Bayesian Logistic Regression

Description

Performas Metropolis Hastings on the logistic regression model to draw sample from posterior. Uses a matched curvature Student's t candidate generating distribution with 4 degrees of freedom to give heavy tails.

Usage

BayesLogistic(
  y,
  x,
  steps = 1000,
  priorMean = NULL,
  priorVar = NULL,
  mleMean = NULL,
  mleVar,
  startValue = NULL,
  randomSeed = NULL,
  plots = FALSE
)

Arguments

y

the binary response vector

x

matrix of covariates

steps

the number of steps to use in the Metropolis-Hastings updating

priorMean

the mean of the prior

priorVar

the variance of the prior

mleMean

the mean of the matched curvature likelihood

mleVar

the covariance matrix of the matched curvature likelihood

startValue

a vector of starting values for all of the regression coefficients including the intercept

randomSeed

a random seed to use for different chains

plots

Plot the time series and auto correlation functions for each of the model coefficients

Value

A list containing the following components:

beta

a data frame containing the sample of the model coefficients from the posterior distribution

mleMean

the mean of the matched curvature likelihood. This is useful if you've used a training set to estimate the value and wish to use it with another data set

mleVar

the covariance matrix of the matched curvature likelihood. See mleMean for why you'd want this

Examples

data(logisticTest.df)
BayesLogistic(logisticTest.df$y, logisticTest.df$x)

Bayesian Pois Regression

Description

Performs Metropolis Hastings on the logistic regression model to draw sample from posterior. Uses a matched curvature Student's t candidate generating distribution with 4 degrees of freedom to give heavy tails.

Usage

BayesPois(
  y,
  x,
  steps = 1000,
  priorMean = NULL,
  priorVar = NULL,
  mleMean = NULL,
  mleVar,
  startValue = NULL,
  randomSeed = NULL,
  plots = FALSE
)

Arguments

y

the binary response vector

x

matrix of covariates

steps

the number of steps to use in the Metropolis-Hastings updating

priorMean

the mean of the prior

priorVar

the variance of the prior

mleMean

the mean of the matched curvature likelihood

mleVar

the covariance matrix of the matched curvature likelihood

startValue

a vector of starting values for all of the regression coefficients including the intercept

randomSeed

a random seed to use for different chains

plots

Plot the time series and auto correlation functions for each of the model coefficients

Value

A list containing the following components:

beta

a data frame containing the sample of the model coefficients from the posterior distribution

mleMean

the mean of the matched curvature likelihood. This is useful if you've used a training set to estimate the value and wish to use it with another data set

mleVar

the covariance matrix of the matched curvature likelihood. See mleMean for why you'd want this

Examples

data(poissonTest.df)
results = BayesPois(poissonTest.df$y, poissonTest.df$x)
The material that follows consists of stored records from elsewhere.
theorem Transition.publishes {s t : State} (ht : Transition s t) (hne : ¬ SameOutputs s t) :
    s.phase = .tick ∨ s.Recovers := by
  cases ht with
  | endFrame hp => exact .inl hp
  | reset hp rest hq => exact .inr ⟨hp, .inl ⟨rest, hq⟩⟩
  | load hp bytes rest hq => exact .inr ⟨hp, .inr ⟨bytes, rest, hq, le_of_loadProgram_not_sameOutputs hne⟩⟩
  | run i u hi he => exact absurd he.sameOutputs hne
  | _ => exact absurd ⟨rfl, rfl, rfl⟩ hne

/-- Settles O57: a transition that changes an output is the end of a frame, a reset or a load that fits. -/
theorem outputsChangeOnlyAtFrameEnd : Obligations.OutputsChangeOnlyAtFrameEnd :=
  fun _ _ h hne => (Transition.of_step h).publishes (not_sameOutputs_iff.mpr hne)

end Sys2Proof.Machine
end
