/-- The register file of the host register window (R413). -/
structure Hrw where
  /-- `FT_HI`. -/
  ftHi : Nat
  /-- `INT_STS`. -/
  intSts : Word32
  /-- `INT_EN`. -/
  intEn : Word32
  /-- `INT_VEC_BLK`. -/
  vecBlk : Word32
  /-- `INT_VEC_PM0` to `INT_VEC_PM3`; default 0x0000_FFFF. -/
  vecPm : Tab Word32
  /-- `ENG_RST`. -/
  engRst : Word32
  /-- `ENG_QTO`. -/
  engQto : Word32
  /-- `XING_TMO`, saturating. -/
  xingTmo : Nat
  /-- `HRW_DISCARDS`, saturating. -/
  discards : Nat
  /-- `TM_DB_DROPS`, saturating. -/
  tmDbDrops : Nat
  /-- `DBG_CTL.OPEN`, with the timer instant at which it clears itself. -/
  dbgOpen : Option Nat
  /-- `FW_PTR_LO`, `FW_PTR_HI`. -/
  fwPtrLo : Word32
  fwPtrHi : Word32
  /-- The four PM slots; default an idle slot. -/
  pm : Tab PmSlot
deriving DecidableEq, Repr

/-! ## The Steward -/

/-- A tenant session slot (R367, R368). -/
structure Slot where
  isOpen : Bool
  partition : Nat
  /-- 10 bits. -/
  generation : Nat
  ring : Nat
  ringN : Nat
  vector : Nat
  /-- `PROD`, `CONS` of the ring as the Steward holds them; R369. -/
  prod : Nat
  cons : Nat
  /-- Responses held because the ring is full; R368. -/
  held : List Msg
  /-- Timer instant of the latest request; R368. -/
  lastUse : Nat
deriving DecidableEq, Repr

/-- Work of a Deferred command that has been accepted and not completed (R365, R389). -/
inductive Work where
  | partitionRelease (partition : Nat)
  | output (opId : Nat)
  | constraints
  | drain (tray : Nat)
  | restore (tray : Nat)
  | calLoad
  | treeLoad (model : Nat)
  | query (queryId : Nat)
  | digestArm (job : Nat)
  | pkgLoad (pkgId : Nat)
  | domainSet (domain : Nat) (on : Bool)
  | engineReset (domain : Nat)
  | dump (reqFt : Nat)
  | fwUpdate
  | relay
deriving DecidableEq, Repr

/-- A request that is accepted and in progress (R365, R386). -/
structure Deferred where
  issuer : Issuer
  tag : Nat
  cmd : Nat
  work : Work
  /-- Its session has closed, so that its completion is discarded and counted; R386. -/
  dead : Bool
deriving DecidableEq, Repr

/-- What one child answered to a relayed command (R375, R393). -/
structure RelayAnswer where
  child : Nat
  nOk : Nat
  nFail : Nat
  nNoReply : Nat
  firstStatus : Nat
  first8 : List Nat
deriving DecidableEq, Repr

/-- An entry of the reply table (R165, R374, R375). -/
structure ReplyEntry where
  /-- Class and partition stamped at the first block. -/
  cls : Nat
  partition : Nat
  tag : Nat
  cmd : Nat
  /-- Parents that sent a copy and wait for the completion. -/
  askers : List Nat
  /-- Issuer to answer, at the first block. -/
  issuer : Option Issuer
  /-- The block's own part is in scope and not yet answered. -/
  ownDue : Bool
  /-- The Steward has taken the request for the own part from the relay queue; R363. -/
  taken : Bool
  /-- Status of the own part once answered; `none` when it has none or is still due. -/
  own : Option Nat
  /-- Children not yet heard. -/
  waiting : List Nat
  /-- Children for which the table had no room; they count as `BUSY`. -/
  full : List Nat
  /-- Children that stayed silent to the end of the wait; they count as `NO_REPLY`. -/
  silent : List Nat
  answers : List RelayAnswer
  /-- Timer instant at which the wait ends. -/
  deadline : Nat
  done : Bool
deriving DecidableEq, Repr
Metropolis Hastings sampling from a Bivariate Normal distribution

Description

This function uses the MetropolisHastings algorithm to draw a sample from a correlated bivariate normal target density using a random walk candidate and an independent candidate density respectively where we are drawing both parameters in a single draw. It can also use the blockwise Metropolis Hastings algorithm and Gibbs sampling respectively to draw a sample from the correlated bivariate normal target.

Usage

bivnormMH(rho, rho1 = 0.9, sigma = c(1.2, 1.2), steps = 1000, type = "ind")

Arguments

rho

the correlation coefficient for the bivariate normal

rho1

the correlation of the candidate distribution. Only used when type = 'ind'

sigma

the standard deviations of the marginal distributions of the independent candidate density. Only used when type = 'ind'

steps

the number of Metropolis Hastings steps

type

the type of candidate generation to use. Can be one of 'rw' = random walk, 'ind' = independent normals, 'gibbs' = Gibbs sampling or 'block' = blockwise. It is sufficient to use 'r','i','g', or 'b'

Value

returns a list which contains a data frame called targetSample with members x and y. These are the samples from the target density.

Examples

## independent chain
chain1.df=bivnormMH(0.9)$targetSample

## random walk chain
chain2.df=bivnormMH(0.9, type = 'r')$targetSample


## blockwise MH chain
chain3.df=bivnormMH(0.9, type = 'b')$targetSample

## Gibbs sampling chain
chain4.df=bivnormMH(0.9, type = 'g')$targetSample

oldPar = par(mfrow=c(2,2))
plot(y ~ x, type = 'l', chain1.df, main = 'Independent')
plot(y ~ x, type = 'l', chain2.df, main = 'Random Walk')
plot(y ~ x, type = 'l', chain3.df, main = 'Blockwise')
plot(y ~ x, type = 'l', chain4.df, main = 'Gibbs')
par(oldPar)

Chapter 10 Example 16 data

Description

A random sample of size 10 from a N(μ,σ2)N(\mu, \sigma^{2}) distribution where both mu and sigma are unknown parameters.

Format

A data frame with 10 observations in a single variable called y


Coronary Heart Disease Chapter 8 Example 11

Description

The age and coronory heart disease status of 100 individuals taken from Hosmer and Lemeshow (1989).

Format

A data frame with 100 observations in two columns

[,1] age numeric age in years
[,2] chd numeric factor coronary heat disease status. Levels (1 = Yes), (0 = No)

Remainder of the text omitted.